(Beginning of Entries supplied)
-- ==== Sys2Proof/Config.lean ====
section
/-! DEFINITION. The parameters the block is a function of (00_scope.md R9), fixed for a whole run (10_state.md R59).
No instruction of this block has an undefined result: the one free value is the exit status the host shows. -/

namespace Sys2Proof

/-- `DEST_FIELD_BITS`: the width of the R-type destination field, 16 or 3 (R9, R205). -/
inductive DestFieldBits where
  | bits16
  | bits3
deriving DecidableEq, Repr

def DestFieldBits.width : DestFieldBits → Nat
  | .bits16 => 16
  | .bits3 => 3

/-- `TRACE_NOWHERE`: the two spellings of the destination of a discarded block (R9, R152). -/
inductive NowhereText where
  | theNowhere
  | nowhere
deriving DecidableEq, Repr

def NowhereText.text : NowhereText → String
  | .theNowhere => "the nowhere"
  | .nowhere => "nowhere"

/-- The configuration arguments and parameters of R9. -/
structure Config where
  /-- `BLOCK_SIZE`, words per cache block -/
  blockSize : Nat
  /-- `NUM_SETS` -/
  numSets : Nat
  /-- `BLOCKS_PER_SET` -/
  blocksPerSet : Nat
  /-- `MEM_WORDS` -/
  memWords : Nat
  destFieldBits : DestFieldBits
  traceNowhere : NowhereText
  /-- `REG_INIT` (10_state.md R53) -/
  regInit : Vector Word 8
deriving DecidableEq, Repr

/-- `n = 2^k` for some `k >= 0`. -/
abbrev IsPowerOfTwo (n : Nat) : Prop := 2 ^ n.log2 = n

/-- `OFFSET_BITS` (R9). -/
def Config.offsetBits (c : Config) : Nat := c.blockSize.log2

/-- `INDEX_BITS` (R9). -/
def Config.indexBits (c : Config) : Nat := c.numSets.log2

/-- The legal values of R9; `destFieldBits`, `traceNowhere` and `regInit` are legal by their types. -/
structure Config.Legal (c : Config) : Prop where
  blockSize_pow : IsPowerOfTwo c.blockSize
  numSets_pow : IsPowerOfTwo c.numSets
  blocksPerSet_pos : 1 ≤ c.blocksPerSet
  blockSize_le : c.blockSize ≤ c.memWords
  memWords_pos : 1 ≤ c.memWords
  memWords_mult : c.memWords % c.blockSize = 0
  memWords_le : c.memWords ≤ 2 ^ 31 - 32768

/-- The parameters that are not configuration arguments, at the values of this hardware (R9, R505), and the
geometry of the source's Scenario A (95_test_vectors.md S6). DESIGN CHOICE, unsafe: the spec gives the
geometry no value (log 1). PRESUMED, unsafe: `MEM_WORDS` is the spec's OPEN default (log 2). -/
def Config.hardware : Config where
  blockSize := 1
  numSets := 4
  blocksPerSet := 1
  memWords := 65536
  destFieldBits := .bits16
  traceNowhere := .theNowhere
  regInit := Vector.replicate 8 0

/-- Free value: one less than the exit status the host shows after a fatal condition with this code. The spec says
only that the status is non-zero (60_exceptions.md R451, 93_implementation_defined.md U18; log 8). -/
opaque Config.exitStatusLessOne : Nat → Nat

end Sys2Proof
end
(End of Entries supplied)
Task objective ->
Set down precisely the lines above between the line holding "traceNowhere := .theNowhere" and the line holding "only that the", inclusive, and nothing beyond them.

Response area ->
  traceNowhere := .theNowhere
  regInit := Vector.replicate 8 0

/-- Free value: one less than the exit status the host shows after a fatal condition with this code. The spec says
only that the status is non-zero (60_exceptions.md R451, 93_implementation_defined.md U18; log 8). -/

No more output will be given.